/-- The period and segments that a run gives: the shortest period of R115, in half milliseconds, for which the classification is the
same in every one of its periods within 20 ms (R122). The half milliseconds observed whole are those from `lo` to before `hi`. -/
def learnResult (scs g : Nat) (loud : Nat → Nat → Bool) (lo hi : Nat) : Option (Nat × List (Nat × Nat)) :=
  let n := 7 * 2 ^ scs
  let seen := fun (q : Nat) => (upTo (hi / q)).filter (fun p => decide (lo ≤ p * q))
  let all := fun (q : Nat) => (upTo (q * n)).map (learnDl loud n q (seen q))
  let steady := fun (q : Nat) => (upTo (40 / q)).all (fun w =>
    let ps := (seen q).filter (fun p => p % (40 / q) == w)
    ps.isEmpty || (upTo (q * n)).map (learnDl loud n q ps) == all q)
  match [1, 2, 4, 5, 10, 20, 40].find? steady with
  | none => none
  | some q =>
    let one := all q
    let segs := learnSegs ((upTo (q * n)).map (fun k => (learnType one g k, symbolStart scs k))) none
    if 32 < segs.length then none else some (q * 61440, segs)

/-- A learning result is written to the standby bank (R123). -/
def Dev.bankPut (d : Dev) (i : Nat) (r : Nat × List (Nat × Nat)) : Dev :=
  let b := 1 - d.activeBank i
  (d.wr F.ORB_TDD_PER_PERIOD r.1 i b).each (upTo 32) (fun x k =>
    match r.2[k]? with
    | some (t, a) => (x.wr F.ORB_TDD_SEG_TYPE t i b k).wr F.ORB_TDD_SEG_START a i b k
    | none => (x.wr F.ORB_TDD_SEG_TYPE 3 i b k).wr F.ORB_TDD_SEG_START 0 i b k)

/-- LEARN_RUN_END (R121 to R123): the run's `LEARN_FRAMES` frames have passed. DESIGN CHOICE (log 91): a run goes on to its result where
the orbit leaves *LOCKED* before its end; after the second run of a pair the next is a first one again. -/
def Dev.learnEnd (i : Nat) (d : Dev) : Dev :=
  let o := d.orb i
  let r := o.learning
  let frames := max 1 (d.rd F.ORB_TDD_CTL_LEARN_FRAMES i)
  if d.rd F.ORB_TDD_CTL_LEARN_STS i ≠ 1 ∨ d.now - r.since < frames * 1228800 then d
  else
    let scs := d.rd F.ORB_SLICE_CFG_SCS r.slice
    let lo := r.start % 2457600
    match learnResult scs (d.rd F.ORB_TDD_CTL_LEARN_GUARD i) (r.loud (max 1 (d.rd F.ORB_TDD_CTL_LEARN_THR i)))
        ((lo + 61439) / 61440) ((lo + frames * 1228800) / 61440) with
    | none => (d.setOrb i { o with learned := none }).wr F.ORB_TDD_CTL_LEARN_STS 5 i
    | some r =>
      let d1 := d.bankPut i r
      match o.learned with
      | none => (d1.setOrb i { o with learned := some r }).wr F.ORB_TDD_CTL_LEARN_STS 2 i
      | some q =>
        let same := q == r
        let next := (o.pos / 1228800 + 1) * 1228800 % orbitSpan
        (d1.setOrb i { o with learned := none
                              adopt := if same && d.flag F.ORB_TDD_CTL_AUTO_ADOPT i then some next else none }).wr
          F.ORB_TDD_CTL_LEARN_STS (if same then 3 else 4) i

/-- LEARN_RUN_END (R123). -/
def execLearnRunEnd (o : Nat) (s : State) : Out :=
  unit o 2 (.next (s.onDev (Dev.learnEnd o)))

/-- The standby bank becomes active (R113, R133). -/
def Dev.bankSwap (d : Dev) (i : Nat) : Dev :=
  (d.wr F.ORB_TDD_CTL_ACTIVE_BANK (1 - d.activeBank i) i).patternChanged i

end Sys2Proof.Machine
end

--*--

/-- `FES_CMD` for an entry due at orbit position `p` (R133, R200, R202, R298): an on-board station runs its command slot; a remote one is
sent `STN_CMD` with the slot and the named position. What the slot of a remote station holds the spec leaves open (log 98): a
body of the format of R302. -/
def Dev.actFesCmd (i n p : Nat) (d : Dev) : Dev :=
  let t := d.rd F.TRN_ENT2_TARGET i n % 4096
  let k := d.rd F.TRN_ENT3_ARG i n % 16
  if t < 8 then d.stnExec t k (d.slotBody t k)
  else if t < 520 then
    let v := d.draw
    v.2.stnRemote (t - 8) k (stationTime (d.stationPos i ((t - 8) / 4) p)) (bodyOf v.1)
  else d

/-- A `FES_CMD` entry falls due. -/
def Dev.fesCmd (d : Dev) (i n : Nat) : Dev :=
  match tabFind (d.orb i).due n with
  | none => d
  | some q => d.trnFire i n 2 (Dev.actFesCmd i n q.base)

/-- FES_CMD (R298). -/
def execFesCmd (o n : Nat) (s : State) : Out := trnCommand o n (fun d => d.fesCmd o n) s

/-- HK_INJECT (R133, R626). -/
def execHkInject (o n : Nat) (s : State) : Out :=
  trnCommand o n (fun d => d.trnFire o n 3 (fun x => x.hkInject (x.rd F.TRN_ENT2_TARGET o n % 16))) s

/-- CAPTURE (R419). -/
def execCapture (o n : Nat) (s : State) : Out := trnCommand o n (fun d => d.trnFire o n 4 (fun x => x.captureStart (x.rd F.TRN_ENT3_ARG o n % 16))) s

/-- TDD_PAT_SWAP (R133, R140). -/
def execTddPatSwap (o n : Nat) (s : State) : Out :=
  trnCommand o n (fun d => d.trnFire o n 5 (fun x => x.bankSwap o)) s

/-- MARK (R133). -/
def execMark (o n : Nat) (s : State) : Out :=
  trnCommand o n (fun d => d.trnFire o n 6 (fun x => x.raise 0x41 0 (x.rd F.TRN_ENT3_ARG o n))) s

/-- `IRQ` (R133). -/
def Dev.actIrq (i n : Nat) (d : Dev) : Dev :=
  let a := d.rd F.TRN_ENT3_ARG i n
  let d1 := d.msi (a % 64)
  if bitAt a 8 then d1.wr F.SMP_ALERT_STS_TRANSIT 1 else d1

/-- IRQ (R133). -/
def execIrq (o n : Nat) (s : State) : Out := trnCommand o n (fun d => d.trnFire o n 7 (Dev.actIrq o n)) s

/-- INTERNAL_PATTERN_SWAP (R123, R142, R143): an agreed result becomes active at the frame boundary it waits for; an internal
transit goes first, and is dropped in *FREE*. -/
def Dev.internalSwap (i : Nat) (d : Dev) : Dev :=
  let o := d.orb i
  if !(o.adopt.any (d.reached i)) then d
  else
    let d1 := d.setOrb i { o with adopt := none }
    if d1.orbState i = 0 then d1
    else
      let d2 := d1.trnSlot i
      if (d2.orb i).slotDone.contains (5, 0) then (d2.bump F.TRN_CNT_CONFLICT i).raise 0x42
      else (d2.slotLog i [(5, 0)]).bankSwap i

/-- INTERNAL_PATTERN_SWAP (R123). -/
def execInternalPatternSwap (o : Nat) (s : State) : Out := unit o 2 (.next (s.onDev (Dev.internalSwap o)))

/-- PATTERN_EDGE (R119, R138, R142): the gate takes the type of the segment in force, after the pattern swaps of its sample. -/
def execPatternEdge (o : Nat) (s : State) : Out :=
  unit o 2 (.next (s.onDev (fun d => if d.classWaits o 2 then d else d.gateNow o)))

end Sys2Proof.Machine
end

--*--

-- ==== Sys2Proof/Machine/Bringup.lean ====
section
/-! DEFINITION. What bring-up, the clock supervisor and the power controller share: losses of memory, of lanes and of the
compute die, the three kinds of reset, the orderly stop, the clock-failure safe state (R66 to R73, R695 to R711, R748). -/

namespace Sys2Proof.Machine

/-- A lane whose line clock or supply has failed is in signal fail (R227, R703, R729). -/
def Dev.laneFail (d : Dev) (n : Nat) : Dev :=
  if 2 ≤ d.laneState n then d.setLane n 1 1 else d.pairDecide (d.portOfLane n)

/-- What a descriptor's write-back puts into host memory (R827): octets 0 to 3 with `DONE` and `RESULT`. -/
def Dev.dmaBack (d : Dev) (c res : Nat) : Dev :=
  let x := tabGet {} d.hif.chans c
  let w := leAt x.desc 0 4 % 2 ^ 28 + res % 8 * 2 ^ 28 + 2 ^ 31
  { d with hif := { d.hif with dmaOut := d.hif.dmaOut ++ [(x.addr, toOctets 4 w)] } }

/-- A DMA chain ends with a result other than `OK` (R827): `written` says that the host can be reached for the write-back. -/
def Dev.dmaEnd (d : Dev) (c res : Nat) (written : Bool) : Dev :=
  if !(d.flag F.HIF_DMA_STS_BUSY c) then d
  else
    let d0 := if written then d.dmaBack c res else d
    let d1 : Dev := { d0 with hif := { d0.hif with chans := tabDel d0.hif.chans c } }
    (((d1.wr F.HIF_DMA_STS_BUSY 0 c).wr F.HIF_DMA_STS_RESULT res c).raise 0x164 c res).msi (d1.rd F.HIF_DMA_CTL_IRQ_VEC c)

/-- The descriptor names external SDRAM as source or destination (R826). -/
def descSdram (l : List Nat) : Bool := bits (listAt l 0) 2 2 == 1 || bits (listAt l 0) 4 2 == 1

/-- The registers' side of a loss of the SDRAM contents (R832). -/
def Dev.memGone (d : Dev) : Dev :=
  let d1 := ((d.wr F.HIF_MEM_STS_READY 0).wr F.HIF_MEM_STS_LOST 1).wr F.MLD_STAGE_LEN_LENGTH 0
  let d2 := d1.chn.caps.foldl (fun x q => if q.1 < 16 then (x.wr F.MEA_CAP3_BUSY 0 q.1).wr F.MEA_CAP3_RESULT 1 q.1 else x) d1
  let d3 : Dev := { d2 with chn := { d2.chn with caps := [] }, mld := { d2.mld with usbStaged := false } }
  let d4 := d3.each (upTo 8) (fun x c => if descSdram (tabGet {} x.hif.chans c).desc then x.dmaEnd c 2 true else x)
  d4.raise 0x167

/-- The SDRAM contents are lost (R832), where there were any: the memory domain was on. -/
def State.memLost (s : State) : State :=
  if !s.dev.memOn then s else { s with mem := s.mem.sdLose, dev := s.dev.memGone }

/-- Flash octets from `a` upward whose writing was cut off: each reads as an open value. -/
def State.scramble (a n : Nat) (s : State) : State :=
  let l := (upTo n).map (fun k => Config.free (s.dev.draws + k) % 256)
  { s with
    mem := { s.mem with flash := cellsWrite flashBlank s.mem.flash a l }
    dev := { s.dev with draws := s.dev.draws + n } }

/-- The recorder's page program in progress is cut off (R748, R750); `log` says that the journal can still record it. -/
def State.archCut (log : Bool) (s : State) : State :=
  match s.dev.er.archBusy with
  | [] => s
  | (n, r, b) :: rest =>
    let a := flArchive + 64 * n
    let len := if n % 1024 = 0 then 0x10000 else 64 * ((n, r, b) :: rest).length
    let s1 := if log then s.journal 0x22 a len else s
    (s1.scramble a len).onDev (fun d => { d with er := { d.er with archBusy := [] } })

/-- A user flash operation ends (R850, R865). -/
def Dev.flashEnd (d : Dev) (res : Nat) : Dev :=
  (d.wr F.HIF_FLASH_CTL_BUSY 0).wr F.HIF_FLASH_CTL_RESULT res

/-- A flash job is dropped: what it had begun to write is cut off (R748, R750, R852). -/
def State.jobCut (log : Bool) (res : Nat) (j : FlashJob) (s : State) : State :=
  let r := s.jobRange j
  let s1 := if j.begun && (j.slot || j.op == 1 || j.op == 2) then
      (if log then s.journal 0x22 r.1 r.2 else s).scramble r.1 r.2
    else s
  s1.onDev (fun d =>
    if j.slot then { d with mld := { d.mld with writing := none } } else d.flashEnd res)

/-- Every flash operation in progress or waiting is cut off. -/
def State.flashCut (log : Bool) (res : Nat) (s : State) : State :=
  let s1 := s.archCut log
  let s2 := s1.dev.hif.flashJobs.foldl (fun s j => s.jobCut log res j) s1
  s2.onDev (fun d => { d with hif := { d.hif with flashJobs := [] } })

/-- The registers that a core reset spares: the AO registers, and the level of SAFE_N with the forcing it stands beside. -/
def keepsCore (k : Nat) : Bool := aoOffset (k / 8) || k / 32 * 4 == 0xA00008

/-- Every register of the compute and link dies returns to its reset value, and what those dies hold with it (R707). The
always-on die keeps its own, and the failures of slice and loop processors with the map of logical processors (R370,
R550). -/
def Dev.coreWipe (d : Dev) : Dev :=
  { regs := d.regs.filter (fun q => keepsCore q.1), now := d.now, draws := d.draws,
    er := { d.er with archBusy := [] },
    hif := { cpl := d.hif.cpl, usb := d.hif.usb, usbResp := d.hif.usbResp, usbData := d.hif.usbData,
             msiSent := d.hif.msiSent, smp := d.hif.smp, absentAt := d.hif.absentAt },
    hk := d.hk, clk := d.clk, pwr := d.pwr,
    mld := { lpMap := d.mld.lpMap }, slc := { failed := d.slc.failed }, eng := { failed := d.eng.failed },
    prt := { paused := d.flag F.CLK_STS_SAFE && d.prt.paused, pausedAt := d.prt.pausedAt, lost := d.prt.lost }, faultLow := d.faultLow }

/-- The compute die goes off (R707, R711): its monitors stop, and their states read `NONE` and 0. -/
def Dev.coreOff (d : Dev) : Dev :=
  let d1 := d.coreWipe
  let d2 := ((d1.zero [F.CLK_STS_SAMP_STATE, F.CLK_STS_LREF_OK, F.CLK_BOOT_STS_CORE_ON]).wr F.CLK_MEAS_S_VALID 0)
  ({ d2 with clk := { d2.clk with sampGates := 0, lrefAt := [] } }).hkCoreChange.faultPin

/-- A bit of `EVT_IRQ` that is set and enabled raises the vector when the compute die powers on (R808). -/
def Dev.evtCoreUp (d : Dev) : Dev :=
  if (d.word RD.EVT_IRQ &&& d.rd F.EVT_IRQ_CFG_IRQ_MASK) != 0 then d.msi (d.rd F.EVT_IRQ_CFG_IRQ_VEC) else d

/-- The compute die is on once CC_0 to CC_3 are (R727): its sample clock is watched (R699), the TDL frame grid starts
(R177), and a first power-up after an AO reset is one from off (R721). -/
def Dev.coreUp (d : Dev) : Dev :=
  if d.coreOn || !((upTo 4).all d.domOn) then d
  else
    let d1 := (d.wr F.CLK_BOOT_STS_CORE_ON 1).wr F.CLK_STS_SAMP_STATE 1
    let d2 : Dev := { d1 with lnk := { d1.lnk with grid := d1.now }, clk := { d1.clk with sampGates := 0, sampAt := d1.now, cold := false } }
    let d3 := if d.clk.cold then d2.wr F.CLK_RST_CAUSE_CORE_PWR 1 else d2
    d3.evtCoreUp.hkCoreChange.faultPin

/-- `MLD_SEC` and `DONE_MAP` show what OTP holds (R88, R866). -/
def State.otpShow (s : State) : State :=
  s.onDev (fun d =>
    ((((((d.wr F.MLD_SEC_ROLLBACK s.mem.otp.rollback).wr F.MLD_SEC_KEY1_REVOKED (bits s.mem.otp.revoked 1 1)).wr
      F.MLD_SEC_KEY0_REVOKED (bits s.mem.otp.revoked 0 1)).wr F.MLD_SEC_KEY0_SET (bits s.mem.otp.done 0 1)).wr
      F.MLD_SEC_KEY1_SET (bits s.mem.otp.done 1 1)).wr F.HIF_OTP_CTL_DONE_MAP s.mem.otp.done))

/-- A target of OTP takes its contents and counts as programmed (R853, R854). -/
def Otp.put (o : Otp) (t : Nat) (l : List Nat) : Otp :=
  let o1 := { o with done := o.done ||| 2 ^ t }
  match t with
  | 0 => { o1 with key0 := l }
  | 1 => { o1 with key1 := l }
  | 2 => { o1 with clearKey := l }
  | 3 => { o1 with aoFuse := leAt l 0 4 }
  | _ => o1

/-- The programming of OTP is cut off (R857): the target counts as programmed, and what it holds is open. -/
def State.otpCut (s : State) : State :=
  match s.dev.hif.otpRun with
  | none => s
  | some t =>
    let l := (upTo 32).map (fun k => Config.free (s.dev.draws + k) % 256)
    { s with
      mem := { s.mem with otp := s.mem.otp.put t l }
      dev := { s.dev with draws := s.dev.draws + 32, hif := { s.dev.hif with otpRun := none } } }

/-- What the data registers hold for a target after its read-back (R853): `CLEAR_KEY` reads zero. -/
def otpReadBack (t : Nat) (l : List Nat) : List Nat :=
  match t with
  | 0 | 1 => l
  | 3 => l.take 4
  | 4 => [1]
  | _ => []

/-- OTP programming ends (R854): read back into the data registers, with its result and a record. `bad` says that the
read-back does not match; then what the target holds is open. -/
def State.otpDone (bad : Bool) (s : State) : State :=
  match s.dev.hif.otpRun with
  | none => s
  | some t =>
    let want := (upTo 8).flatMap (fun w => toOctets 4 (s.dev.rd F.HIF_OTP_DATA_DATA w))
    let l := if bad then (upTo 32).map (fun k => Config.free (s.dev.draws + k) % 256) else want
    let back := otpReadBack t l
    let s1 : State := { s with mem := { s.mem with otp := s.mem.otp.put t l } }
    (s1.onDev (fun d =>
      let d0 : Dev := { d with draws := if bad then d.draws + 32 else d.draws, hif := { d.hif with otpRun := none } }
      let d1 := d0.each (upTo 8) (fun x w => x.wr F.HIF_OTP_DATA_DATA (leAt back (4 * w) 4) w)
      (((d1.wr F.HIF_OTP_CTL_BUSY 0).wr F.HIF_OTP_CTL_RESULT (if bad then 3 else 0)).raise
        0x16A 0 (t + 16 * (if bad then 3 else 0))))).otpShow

--*--

▸ **TASK STATEMENT**: Each line of the records that holds the word "bankSwap" should be copied out.

▸ **WRITTEN REPLY**:
def Dev.bankSwap (d : Dev) (i : Nat) : Dev :=
  trnCommand o n (fun d => d.trnFire o n 5 (fun x => x.bankSwap o)) s
      else (d2.slotLog i [(5, 0)]).bankSwap i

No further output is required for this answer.